In the days before TV I’d wake to the smell of bacon, Dad in the narrow kitchen of the Coffelt house, the radio reporting war, bombs and fighter jets over the Suez Canal I was afraid too close to our local news and weather report.
I first remember my mother talking to herself in that same kitchen and asking who she was talking to more often now as my alter ego impulsively shares some candid humor with and about myself.
The sycamores are pushing leaves against green hillsides along the creek— thin clouds smeared upon blue seas above fresh snow upstream, and we
old timers wait for the wildflowers we remember, their names and faces begging for a moment in the sun far from the news in Washington.
Thank God it finally rained after months of fog, the only moisture to keep the grass alive, and only now does it start to grow after the frost and freezing mornings
that make strong feed. You can see it piled behind the heifers, instead of puddles, licking themselves as if their coats were combed with gobs of Brylcreem.

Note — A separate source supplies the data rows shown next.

-- ==== Sys2Proof/Machine/Graph.lean ====
section
/-! DEFINITION. The graph commands: loading, starting and stopping graphs, regions, injection, and
the Reeve's, the Cellar's and the fabric's parameters (04_reeve.md, 05_cellar_progress.md,
10_fabric.md R263, R266, 15_host.md R398-R403). -/

namespace Sys2Proof.Machine

def State.modReeve (f : Reeve → Reeve) (s : State) : State := { s with reeve := f s.reeve }

/-! ## Injection (R29, R142, R401) -/

/-- An injected packet is lost (R142). -/
def State.overrun (s : State) (n : Nat) (p : Packet) : State :=
  let s := s.modCell n fun c => { c with que := { c.que with overrun := true } }
  let s := (s.queBump n (if p.isExpress then .expressOverrun else .easelOverrun)).cellReturn n p.ctx p.gen p.cls 1
  let s := match s.openEpoch p.epar with
    | some k => s.gapNotice k 0x03 p.ctx p.gen n 1
    | none => s
  if p.cls ≤ 1 then s.detect (128 + n / 2) 0x22 (n + p.ctx * 2 ^ 16) else s

/-- An injected packet is written into its queue without reading FULL (R142): it commits, or meets FULL
and vanishes, or the write check rewinds it and the posted injection path keeps it (R136).  Whether it
overran, or none where it is kept. -/
def State.postPacket (s : State) (n : Nat) (x : Posted) (err : QueErr) : Option Bool × State :=
  let p := x.pkt
  if (s.cell n).que.full p.isExpress then (some true, s.overrun n p)
  else match s.writePacket n p x.checks err with
    | (.committed, s) => (some false, if p.bell then s else s.tallyAdd n p.ctx p.epar)
    | (.full, s) => (some true, s.overrun n p)
    | (.rewound, s) => (none, s.modCell n fun c =>
        { c with que := { c.que with posted := c.que.posted ++ [{ x with checks := x.checks + 1 }] } })

/-- The HOST_INJECT of a posted packet ends once no cell keeps a copy of it (R142, R401). -/
def State.endPosted (s : State) (ring t0 : Nat) (overran : Bool) : State :=
  let mine := fun (r : Running) => r.ring == ring && r.t0 == t0 && match r.wait with
    | .posted _ => true
    | _ => false
  let kept := s.cells.any fun e => e.2.que.posted.any fun x => x.ring == ring && x.t0 == t0
  match s.host.running.find? mine with
  | none => s
  | some r =>
    let overran := overran || r.wait == .posted true
    if kept then { s with host := { s.host with
      running := s.host.running.map fun y => if mine y then { y with wait := .posted overran } else y } }
    else s.completeWhere mine stOk (b2n overran)

/-- A MONO packet goes to the posted injection path of one cell (R142): the checks of R52, then the
queue. -/
def State.injectMonoAt (s : State) (n : Nat) (t : Token) (ring t0 : Nat) (err : QueErr) :
    Option Bool × State :=
  match (s.cell n).arrivalCheck t.tag with
  | some (k, cause) => (some false, s.failCheck n t k cause)
  | none =>
    let p := monoPacketOf t (descNpri ((s.cell n).nodes.get 0 t.tag.node))
    s.postPacket n { pkt := p, checks := 0, ring := ring, t0 := t0 } err

/-- A MONO token is injected: into both cells of the pair for class 0 (R28, R142). -/
def State.injectMono (s : State) (t : Token) (ring t0 : Nat) (err : QueErr) : Bool × State :=
  let n := t.tag.dest.toNat
  let n := if t.tag.cls = 0 then 2 * (n / 2) else n
  let ts := s.targets n t
  if s.cutOff n || ts.isEmpty then
    (false, (s.returnCredit n t.tag.ctx.toNat t.tag.gen.toNat 1).fabBump
      (if s.fabric.iso.contains n then .isoAbsorb else .fenceAbsorb))
  else ts.foldl (fun r k =>
    let q := r.2.injectMonoAt k t ring t0 err
    (r.1 || q.1 == some true, q.2)) (false, s)

/-- A host injection whose token has credit is carried out (R401).  It completes at once, unless a
posted injection path keeps its packet. -/
def State.injectNow (s : State) (x : Running) (t : Token) (err : QueErr) : State :=
  let s := s.spendHub 0x91 t.tag.ctx.toNat t.tag.gen.toNat
  let r := if t.tag.mono then s.injectMono t x.ring x.t0 err else (false, s.offerToken 0x91 t)
  let s := { r.2 with host := { r.2.host with
    running := r.2.host.running.map fun y => if y == x then { y with wait := .posted false } else y } }
  s.endPosted x.ring x.t0 r.1

/-- HELD_FIRING_OFFER (R58): the posted injection path offers its oldest packet again (R136), and the
Palette the firings that it holds. -/
def execHeldFiringOffer (c : Fin 128) (err : MemErr) (s : State) : Host.Outcome State Fault Refusal :=
  let n := c.val
  match (s.cell n).que.posted with
  | [] => .next (s.offerReady n err)
  | x :: rest =>
    let s := s.modCell n fun c => { c with que := { c.que with posted := rest } }
    let r := s.postPacket n x err.queue
    let s := match r.1 with
      | some overran => r.2.endPosted x.ring x.t0 overran
      | none => r.2
    .next (s.offerReady n { err with queue := .none })

/-- Injections that wait are carried out while there is credit (R81). -/
def State.injectWaiting (s : State) (err : QueErr) : State :=
  s.host.running.foldl (fun s x => match x.wait with
    | .inject t =>
      if s.creditOf 0x91 t.tag.ctx.toNat t.tag.gen.toNat = 0 then s else s.injectNow x t err
    | _ => s) s

/-- Imported tokens that wait at a chain hub enter the fabric while there is credit (R81, R352). -/
def State.importWaiting (s : State) (code : Nat) : State :=
  s.chain.importWait.foldl (fun s e =>
    let g := e.2.tag
    if e.1 != code || s.creditOf code g.ctx.toNat g.gen.toNat = 0 then s
    else
      let s := { s with chain := { s.chain with importWait := dropFirst (· == e) s.chain.importWait } }
      (s.spendHub code g.ctx.toNat g.gen.toNat).offerToken code e.2) s

/-- CREDIT_GRANT: a grant reaches its producer; for class 0 both cells of the pair (R28, R80). -/
def execCreditGrant (prod : BitVec 8) (ctx : CtlCtx) (gen : BitVec 4) (s : State) :
    Host.Outcome State Fault Refusal :=
  let p := prod.toNat
  let pick := fun (m : Ctl) => match m with
    | .creditGrant q _ c g _ _ _ _ => q == p && c == ctx.ctx.toNat && g == gen.toNat
    | _ => false
  match s.ctlNext pick with
  | some (.creditGrant q cg c g k asked pair gone) =>
    let s := (s.ctlErr ctx.ce).takeCtl (.creditGrant q cg c g k asked pair gone)
    if p < 128 then
      if s.fabric.iso.contains p then .next s
      else
        let s := s.takeGrant p cg c g k asked pair gone
        let s := if pair
          then s.takeGrant (p + 1) (s.cell (p + 1)).cellGen.toNat c g k asked pair gone else s
        .next s.stallCheck
    else
      let s := { s with reeve := { s.reeve with hubAsked := s.reeve.hubAsked.erase (p, c, asked) } }
      let s := s.setCredit p c g (s.creditOf p c g + k)
      let s := if p = 0x91 then s.injectWaiting .none else if p < 0x98 then s.importWaiting p else s
      .next (s.hubLeave p c g)
  | _ => .next s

It’s the little things that tell the story I’m looking for—Baby Blue Eyes, Mariposa Lillies and Pretty Faces to greet me spring mornings.
Sunday morning’s horoscope suggests why not write some poetry planets aligned for me to be feeling especially inspired or artistic and I try, despite the broken tooth too short to extract with vice grips, crumbling, throbbing with coffee.
Devastation at the distant feral cat’s food down at the shop, a raccoon, I suspect, stuck in the small door cut in its thirty-gallon cover. I envision the coon panicked, flipping over— kibble scattered like gravel, empty dishes upside down, secret humor as I reclaim the mess.
And the weeds we sprayed yesterday from the welcome rains that washed-out all the fences across the creek between neighbors, their cattle headed south, tentatively exploring our empty pasture across from the house.
Dark shadows shrink upon the green, a picturesque pre-spring day in-the-making. I sip cold coffee and wait.
Wild, rough and rocky, Chemise and Manzanita pulling at my jacket’s sleeve, we followed a few cows and calves off the hill towards the corrals below before a branding
people scurrying to set the gates as we drew closer, you among them dashing with athletic grace that captured my attention—
young bull, thirty-seven years ago, six years friends, before asking in a poem would you be my Valentine?
We branded another bunch on the calf table yesterday, labeled by longtime neighbor Earl McKee as the “Iron Roper”.
The transition from heading and heeling our calves has been smooth, giving us the advantage of branding on short notice as opposed to inviting ropers days in advance during a busy branding season. Though not as much fun, we can get the job done quicker and with less people. We also think it’s easier on the calves not being drug across the corral waiting to be heeled, and keeping the bull calves off the ground while being castrated is also more sanitary.
In any event, it’s also easier on us and our close neighbors, but each to his own, we’ve been there.